The cross is an instrument of transformation. You see, our sanctification is rooted in this metaphor of the cross. My guess is that most, if not all of us who are born again Christians, have areas of our lives where we struggle. Maybe even some of us struggle with a besetting sin. Our victory not only lies in the work of Christ on the cross and His resurrection from the dead, but in our willingness to take our weakness and sin to the cross. By that I mean deal with it as the cross deals with any of its victims, PUT IT TO DEATH! 

 

That involves a conscious, deliberate, decisive decision to turn it over to God; to break with it; to kill it figuratively speaking. When we act in such a way by faith, all the power available through the death and resurrection of Jesus that Paul declared in Romans 6 transforms us. I like the New Living Translation of Romans 6:5-7, 

 

“Since we have been united with him in his death, we will also be raised to life as he was. We know that our old sinful selves were crucified with Christ so that sin might lose its power in our lives. We are no longer slaves to sin. For when we died with Christ, we were set free from the power of sin.” 

 

Friends that is a bold and unambiguous description of transformation. And it comes by way of the cross. In light of this truth, Paul could give these instructions to the Colossian believers, Colossians 3:5-6, “Put to death, therefore, whatever belongs to your earthly nature [or sinful nature] sexual immorality, impurity, lust, evil desires and greed, which is idolatry. Because of these, the wrath of God is coming.” (NIV) And to the Galatians, he wrote of God’s provision through the power of the Holy Spirit in the life of the believer giving us victory over the sins of our sinful nature. Galatians 5:16, 22-24 (NIV), 

 

“So I say, live by the Spirit, and you will not gratify the desires of the sinful nature…the fruit of the Spirit is love, joy, peace patience, kindness, goodness, faithfulness gentleness and self-control. Against such things there is no law.
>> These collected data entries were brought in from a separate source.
-- ==== Sys2Proof/Laws/Inert.lean ====
section
/-! SUPPORT. The commands that keep the fuses, the floor, LC_STATE, the key slot, scan and the queue, one lemma each. -/

namespace Sys2Proof.Machine

open Sys2Proof

theorem exec_porNRise_kept {a} (s : State) : ∃ t, exec (.porNRise a) s = .next t ∧ kept t = kept s :=
  ⟨_, rfl, by simp⟩

theorem exec_sramWipeDone_kept {a} (s : State) : ∃ t, exec (.sramWipeDone a) s = .next t ∧ kept t = kept s :=
  ⟨_, rfl, by simp⟩

theorem exec_dramTrainingDone_kept {a b} (s : State) : ∃ t, exec (.dramTrainingDone a b) s = .next t ∧ kept t = kept s :=
  ⟨_, rfl, by repeat' (first | with_reducible rfl | (simp; done) | split)⟩

theorem exec_dramWipeDone_kept {a} (s : State) : ∃ t, exec (.dramWipeDone a) s = .next t ∧ kept t = kept s :=
  ⟨_, rfl, by simp⟩

theorem exec_verifyDone_kept {a} (s : State) : ∃ t, exec (.verifyDone a) s = .next t ∧ kept t = kept s :=
  ⟨_, rfl, by repeat' (first | with_reducible rfl | (simp; done) | split)⟩

theorem exec_korsynStart_kept {a} (s : State) : ∃ t, exec (.korsynStart a) s = .next t ∧ kept t = kept s :=
  ⟨_, rfl, by simp⟩

theorem exec_korsynReady_kept {a} (s : State) : ∃ t, exec (.korsynReady a) s = .next t ∧ kept t = kept s :=
  ⟨_, rfl, by simp⟩

theorem exec_startTimeout_kept {a} (s : State) : ∃ t, exec (.startTimeout a) s = .next t ∧ kept t = kept s :=
  ⟨_, rfl, by simp⟩

theorem exec_perstNAssert_kept {a} (s : State) : ∃ t, exec (.perstNAssert a) s = .next t ∧ kept t = kept s :=
  ⟨_, rfl, by simp⟩

theorem exec_perstNRelease_kept {a} (s : State) : ∃ t, exec (.perstNRelease a) s = .next t ∧ kept t = kept s :=
  ⟨_, rfl, by simp⟩

theorem exec_railRecovery_kept {a} (s : State) : ∃ t, exec (.railRecovery a) s = .next t ∧ kept t = kept s :=
  ⟨_, rfl, by simp⟩

theorem exec_thermalHoldEnd_kept {a} (s : State) : ∃ t, exec (.thermalHoldEnd a) s = .next t ∧ kept t = kept s :=
  ⟨_, rfl, by simp⟩

theorem exec_tempThreshold_kept {a b c} (s : State) : ∃ t, exec (.tempThreshold a b c) s = .next t ∧ kept t = kept s :=
  ⟨_, rfl, by dsimp only; (repeat' (first | with_reducible rfl | (simp; done) | split))⟩

theorem exec_dtSnapLoRead_kept {a} (s : State) : ∃ t, exec (.dtSnapLoRead a) s = .next t ∧ kept t = kept s :=
  ⟨_, rfl, by simp⟩

theorem exec_doorbellWrite_kept {a b c} (s : State) : ∃ t, exec (.doorbellWrite a b c) s = .next t ∧ kept t = kept s :=
  ⟨_, rfl, by simp⟩

theorem exec_dmaDoorbell_kept {a b c} (s : State) : ∃ t, exec (.dmaDoorbell a b c) s = .next t ∧ kept t = kept s :=
  ⟨_, rfl, by simp⟩

theorem exec_imageStagingWrite_kept {a b c} (s : State) : ∃ t, exec (.imageStagingWrite a b c) s = .next t ∧ kept t = kept s :=
  ⟨_, rfl, by simp⟩

theorem exec_bootSpiWriteStaging_kept {a b} (s : State) : ∃ t, exec (.bootSpiWriteStaging a b) s = .next t ∧ kept t = kept s :=
  ⟨_, rfl, by simp⟩

theorem exec_bootSpiReadStaging_kept {a b c} (s : State) : ∃ t, exec (.bootSpiReadStaging a b c) s = .next t ∧ kept t = kept s :=
  ⟨_, rfl, by simp⟩

theorem exec_bootSpiReadStatus_kept {a b} (s : State) : ∃ t, exec (.bootSpiReadStatus a b) s = .next t ∧ kept t = kept s :=
  ⟨_, rfl, by simp⟩

theorem exec_bootSpiWriteBootLen_kept {a b} (s : State) : ∃ t, exec (.bootSpiWriteBootLen a b) s = .next t ∧ kept t = kept s :=
  ⟨_, rfl, by simp⟩

theorem exec_bootSpiGo_kept {a b} (s : State) : ∃ t, exec (.bootSpiGo a b) s = .next t ∧ kept t = kept s :=
  ⟨_, rfl, by simp⟩

theorem exec_bootSpiAbort_kept {a b} (s : State) : ∃ t, exec (.bootSpiAbort a b) s = .next t ∧ kept t = kept s :=
  ⟨_, rfl, by simp⟩

theorem exec_bootSpiUnknownTransaction_kept {a b} (s : State) : ∃ t, exec (.bootSpiUnknownTransaction a b) s = .next t ∧ kept t = kept s :=
  ⟨_, rfl, by simp⟩

theorem exec_bar4Read_kept {a b c} (s : State) : ∃ t, exec (.bar4Read a b c) s = .next t ∧ kept t = kept s :=
  ⟨_, rfl, by simp⟩

theorem exec_bar4Write_kept {a b c} (s : State) : ∃ t, exec (.bar4Write a b c) s = .next t ∧ kept t = kept s :=
  ⟨_, rfl, by simp⟩

theorem exec_devInfo_kept {a} (s : State) : ∃ t, exec (.devInfo a) s = .next t ∧ kept t = kept s :=
  ⟨_, rfl, by simp⟩

theorem exec_devCaps_kept {a} (s : State) : ∃ t, exec (.devCaps a) s = .next t ∧ kept t = kept s :=
  ⟨_, rfl, by simp⟩

theorem exec_devSetWindow_kept {a} (s : State) : ∃ t, exec (.devSetWindow a) s = .next t ∧ kept t = kept s :=
  ⟨_, rfl, by simp⟩

theorem exec_devUpdate_kept {a} (s : State) : ∃ t, exec (.devUpdate a) s = .next t ∧ kept t = kept s :=
  ⟨_, rfl, by simp⟩

theorem exec_devSetPower_kept {a b} (s : State) : ∃ t, exec (.devSetPower a b) s = .next t ∧ kept t = kept s :=
  ⟨_, rfl, by simp⟩

theorem exec_ringCreate_kept {a} (s : State) : ∃ t, exec (.ringCreate a) s = .next t ∧ kept t = kept s :=
  ⟨_, rfl, by simp⟩

theorem exec_ringDestroy_kept {a} (s : State) : ∃ t, exec (.ringDestroy a) s = .next t ∧ kept t = kept s :=
  ⟨_, rfl, by simp⟩

theorem exec_ringModerate_kept {a} (s : State) : ∃ t, exec (.ringModerate a) s = .next t ∧ kept t = kept s :=
  ⟨_, rfl, by simp⟩

theorem exec_bunchOpen_kept {a} (s : State) : ∃ t, exec (.bunchOpen a) s = .next t ∧ kept t = kept s :=
  ⟨_, rfl, by simp⟩

theorem exec_bunchCommit_kept {a} (s : State) : ∃ t, exec (.bunchCommit a) s = .next t ∧ kept t = kept s :=
  ⟨_, rfl, by simp⟩

theorem exec_bunchAbort_kept {a} (s : State) : ∃ t, exec (.bunchAbort a) s = .next t ∧ kept t = kept s :=
  ⟨_, rfl, by simp⟩

theorem exec_bunchQuery_kept {a} (s : State) : ∃ t, exec (.bunchQuery a) s = .next t ∧ kept t = kept s :=
  ⟨_, rfl, by simp⟩

theorem exec_stagingCycle_kept {a} (s : State) : ∃ t, exec (.stagingCycle a) s = .next t ∧ kept t = kept s :=
  ⟨_, rfl, by simp⟩

theorem exec_bunchArmed_kept {a b} (s : State) : ∃ t, exec (.bunchArmed a b) s = .next t ∧ kept t = kept s :=
  ⟨_, rfl, by simp⟩

theorem exec_commitPoint_kept {a b} (s : State) : ∃ t, exec (.commitPoint a b) s = .next t ∧ kept t = kept s :=
  ⟨_, rfl, by simp⟩

theorem exec_memberLanding_kept {a b c} (s : State) : ∃ t, exec (.memberLanding a b c) s = .next t ∧ kept t = kept s :=
  ⟨_, rfl, by simp⟩

theorem exec_bunchTimeout_kept {a b} (s : State) : ∃ t, exec (.bunchTimeout a b) s = .next t ∧ kept t = kept s :=
  ⟨_, rfl, by simp⟩

theorem exec_domainStarted_kept {a b} (s : State) : ∃ t, exec (.domainStarted a b) s = .next t ∧ kept t = kept s :=
  ⟨_, rfl, by simp⟩

theorem exec_clkStatus_kept {a} (s : State) : ∃ t, exec (.clkStatus a) s = .next t ∧ kept t = kept s :=
  ⟨_, rfl, by simp⟩

theorem exec_clkSetLockMode_kept {a} (s : State) : ∃ t, exec (.clkSetLockMode a) s = .next t ∧ kept t = kept s :=
  ⟨_, rfl, by simp⟩

theorem exec_clkSelectRef_kept {a} (s : State) : ∃ t, exec (.clkSelectRef a) s = .next t ∧ kept t = kept s :=
  ⟨_, rfl, by simp⟩

theorem exec_clkSyncArm_kept {a} (s : State) : ∃ t, exec (.clkSyncArm a) s = .next t ∧ kept t = kept s :=
  ⟨_, rfl, by simp⟩

theorem exec_clkSetSkew_kept {a} (s : State) : ∃ t, exec (.clkSetSkew a) s = .next t ∧ kept t = kept s :=
  ⟨_, rfl, by simp⟩

theorem exec_adpllLock_kept {a b c} (s : State) : ∃ t, exec (.adpllLock a b c) s = .next t ∧ kept t = kept s :=
  ⟨_, rfl, by simp⟩

theorem exec_gatedOutputReturn_kept {a b} (s : State) : ∃ t, exec (.gatedOutputReturn a b) s = .next t ∧ kept t = kept s :=
  ⟨_, rfl, by dsimp only; (repeat' (first | with_reducible rfl | (simp; done) | split))⟩

theorem exec_adpllLockLoss_kept {a b} (s : State) : ∃ t, exec (.adpllLockLoss a b) s = .next t ∧ kept t = kept s :=
  ⟨_, rfl, by simp⟩

theorem exec_refclkLoss_kept {a} (s : State) : ∃ t, exec (.refclkLoss a) s = .next t ∧ kept t = kept s :=
  ⟨_, rfl, by simp⟩

theorem exec_refclkRestored_kept {a} (s : State) : ∃ t, exec (.refclkRestored a) s = .next t ∧ kept t = kept s :=
  ⟨_, rfl, by simp⟩

theorem exec_timeGet_kept {a} (s : State) : ∃ t, exec (.timeGet a) s = .next t ∧ kept t = kept s :=
  ⟨_, rfl, by simp⟩

theorem exec_timeSetTai_kept {a} (s : State) : ∃ t, exec (.timeSetTai a) s = .next t ∧ kept t = kept s :=
  ⟨_, rfl, by simp⟩

theorem exec_timeConfig_kept {a} (s : State) : ∃ t, exec (.timeConfig a) s = .next t ∧ kept t = kept s :=
  ⟨_, rfl, by simp⟩

theorem exec_ppsInEdge_kept {a b} (s : State) : ∃ t, exec (.ppsInEdge a b) s = .next t ∧ kept t = kept s :=
  ⟨_, rfl, by repeat' (first | with_reducible rfl | (simp; done) | split)⟩

theorem exec_ppsLossTimeout_kept {a} (s : State) : ∃ t, exec (.ppsLossTimeout a) s = .next t ∧ kept t = kept s :=
  ⟨_, rfl, by repeat' (first | with_reducible rfl | (simp; done) | split)⟩

theorem exec_syncInEdge_kept {a b c} (s : State) : ∃ t, exec (.syncInEdge a b c) s = .next t ∧ kept t = kept s :=
  ⟨_, rfl, by dsimp only; (repeat' (first | with_reducible rfl | (simp; done) | split))⟩

theorem exec_syncOutLaunch_kept {a} (s : State) : ∃ t, exec (.syncOutLaunch a) s = .next t ∧ kept t = kept s :=
  ⟨_, rfl, by dsimp only; (repeat' (first | with_reducible rfl | (simp; done) | split))⟩

theorem exec_syncArmTimeout_kept {a} (s : State) : ∃ t, exec (.syncArmTimeout a) s = .next t ∧ kept t = kept s :=
  ⟨_, rfl, by dsimp only; (repeat' (first | with_reducible rfl | (simp; done) | split))⟩

theorem exec_ptpEventMessage_kept {a b c d} (s : State) : ∃ t, exec (.ptpEventMessage a b c d) s = .next t ∧ kept t = kept s :=
  ⟨_, rfl, by dsimp only; (repeat' (first | with_reducible rfl | (simp; done) | split))⟩

theorem exec_rfSetRange_kept {a} (s : State) : ∃ t, exec (.rfSetRange a) s = .next t ∧ kept t = kept s :=
  ⟨_, rfl, by simp⟩

theorem exec_rfStatus_kept {a} (s : State) : ∃ t, exec (.rfStatus a) s = .next t ∧ kept t = kept s :=
  ⟨_, rfl, by simp⟩

theorem exec_rfSetPadCount_kept {a} (s : State) : ∃ t, exec (.rfSetPadCount a) s = .next t ∧ kept t = kept s :=
  ⟨_, rfl, by simp⟩

theorem exec_calSetRf_kept {a} (s : State) : ∃ t, exec (.calSetRf a) s = .next t ∧ kept t = kept s :=
  ⟨_, rfl, by simp⟩

theorem exec_rfGroup_kept {a b c} (s : State) : ∃ t, exec (.rfGroup a b c) s = .next t ∧ kept t = kept s :=
  ⟨_, rfl, by simp⟩

theorem exec_overdriveComparator_kept {a b c} (s : State) : ∃ t, exec (.overdriveComparator a b c) s = .next t ∧ kept t = kept s :=
  ⟨_, rfl, by simp⟩

theorem exec_padSettleEnd_kept {a b} (s : State) : ∃ t, exec (.padSettleEnd a b) s = .next t ∧ kept t = kept s :=
  ⟨_, rfl, by simp⟩

theorem exec_otpBurnDone_kept {a b} (s : State) : ∃ t, exec (.otpBurnDone a b) s = .next t ∧ kept t = kept s :=
  ⟨_, rfl, by simp⟩

theorem exec_sliceSwap_kept {a b c} (s : State) : ∃ t, exec (.sliceSwap a b c) s = .next t ∧ kept t = kept s :=
  ⟨_, rfl, by dsimp only; (repeat' (first | with_reducible rfl | (simp; done) | split))⟩

theorem exec_opticalGroup_kept {a b c} (s : State) : ∃ t, exec (.opticalGroup a b c) s = .next t ∧ kept t = kept s :=
  ⟨_, rfl, by simp⟩

theorem exec_ddcSet_kept {a} (s : State) : ∃ t, exec (.ddcSet a) s = .next t ∧ kept t = kept s :=
  ⟨_, rfl, by simp⟩

theorem exec_ddcSetDetect_kept {a} (s : State) : ∃ t, exec (.ddcSetDetect a) s = .next t ∧ kept t = kept s :=
  ⟨_, rfl, by simp⟩

theorem exec_ddcOutputGroup_kept {a b} (s : State) : ∃ t, exec (.ddcOutputGroup a b) s = .next t ∧ kept t = kept s :=
  ⟨_, rfl, by simp⟩

theorem exec_detectorWindowEnd_kept {a b} (s : State) : ∃ t, exec (.detectorWindowEnd a b) s = .next t ∧ kept t = kept s :=
  ⟨_, rfl, by simp⟩

theorem exec_vdifFrame_kept {a b} (s : State) : ∃ t, exec (.vdifFrame a b) s = .next t ∧ kept t = kept s :=
  ⟨_, rfl, by dsimp only; (repeat' (first | with_reducible rfl | (simp; done) | split))⟩

theorem exec_pipAssign_kept {a} (s : State) : ∃ t, exec (.pipAssign a) s = .next t ∧ kept t = kept s :=
  ⟨_, rfl, by simp⟩

theorem exec_pipSetSpares_kept {a} (s : State) : ∃ t, exec (.pipSetSpares a) s = .next t ∧ kept t = kept s :=
  ⟨_, rfl, by simp⟩

theorem exec_pipStatus_kept {a} (s : State) : ∃ t, exec (.pipStatus a) s = .next t ∧ kept t = kept s :=
  ⟨_, rfl, by simp⟩

theorem exec_specSetFft_kept {a} (s : State) : ∃ t, exec (.specSetFft a) s = .next t ∧ kept t = kept s :=
  ⟨_, rfl, by simp⟩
Those who belong to Christ Jesus have crucified the sinful nature with its passions and desires. Since we live by the Spirit, let us keep in step with the Spirit.”

 

Do you see why Paul could write, Gal. 6:14 (NIV) “May I never boast except in the cross of our Lord Jesus Christ, through which the world has been crucified to me, and I to the world.”?

 

A.W.Tozer, who died nearly 60 years ago wrote,

 

“In every Christian’s heart there is a cross and a throne, and the Christian is on the throne til he puts himself on the cross; if he refused the cross he remains on the throne. Perhaps this is at the bottom of the backsliding and worldliness among gospel believers today.”  (The Root of Righteousness, pg. 66) 

 

Perhaps you are here today and have never made a decisive, deliberate, conscious decision to follow Jesus Christ or at least not in the way you understand it today in light of God’s Word. Think back with me to Jesus’ words in Matthew 11. His invitation to come to Him and be yoked to Him. He is asking for you to give Him control of your life, nothing less. If you are yoked to Him, He rules your life. You are giving Him that right. 

 

If you respond to his invitation, I want you to notice His promises. There are two of them. First, He said that yoked to Him, “you will find rest for your souls.” Literally it reads, “I will rest you.” Jesus is our “rest”. That implies an intimacy with Jesus Christ that nothing else can rival. 

 

It reminds me of His words, John 10:10. Speaking of the devil he said, “The thief comes only to steal and kill and destroy…”. Friend that describes the only thing the devil and the world ultimately have to offer us. In contrast, Jesus continued, “I have come that they may have life, and have it to the full.” or “have it more abundantly”. (NIV) The New Living Translation reads, “My purpose is to give them a rich and satisfying life.” There could not be two alternatives more opposite than those two choices. Accepting Jesus Christ’s offer comes at a cost…death to self comes first, then the gift of eternal life He  alone offers. 

 

Secondly, He will treat you gently. His motive is love and compassion. You will never regret your decision to follow Him on His terms. That is why He can say to each of us, “…my yoke is easy and my burden is light.” The New Living Translation, “…my yoke is easy to bear, and the burden I give you is light.” 

 

If you are a believer today, is there any area where you are in a struggle with sin? Paul provided the early church with quite a comprehensive list of sins to get rid of in Galatians 5, Ephesians 4 & 5 and Colossians 3. If you are in a battle remember that the death and resurrection of Jesus not only paid the penalty for our sin but delivered us from the power of sin in our lives. Whatever the area of need you or I are facing the solution comes by way of the cross. If we will bring the conflict with sin to the feet of Jesus and surrender, give up and let go, Jesus will meet us at the point of our need. As we have seen He has made every provision for victory over sin that any believer faces if we die to self and yield ourselves to God. 

 

Watchman Nee tells of a man who came down with a leg cramp while swimming in the river at a resort. The expert swimmer called to intervene remained calm, collected and unwilling to rescue the struggling swimmer until he was sinking in the water. Later someone said to the rescuer, “I have never seen any Christian who loved his life quite as much as you do.” The man who came to the rescue of the drowning man replied, “If I had gone earlier, the drowning man would have clutched me so tightly that both of us would have gone under. A drowning man cannot be saved until he is utterly exhausted and no longer makes the slightest effort to save himself.” 

 

“When we give up the case, then God will take it up. God is waiting until we are at the end of our resources and can do nothing more. If we try to do anything in the flesh we are virtually repudiating the Cross of Christ. God has declared us to be fit only for death When we truly believe that, then we  give up our fleshly efforts to please Him.”  (Normal Christian Life) 

 

You see Jesus Christ wants to live His life through us, but He can’t until we’re dead.  As Dietrich Bonhoeffer said, “When Christ calls a man, he bids him come and die.” Jesus has come to rescue us. The cross has provided us with every resource necessary to know Him and walk with Him in obedience. Rescue comes through surrender. 

 

Never forget the imagery of the father of the prodigal son, day after day waiting for the return of his wayward son. Longing to wrap His arms around the son he loved and restore him to fellowship and provide for his every need. But of course, the son had to return in order to feel the warm embrace and the forgiveness of his father. 

 

It’s our move this morning. He is waiting with open and compassionate arms whether it be for salvation or victory over the struggle with sin in our lives. Why prolong the struggle? Come to the cross this morning.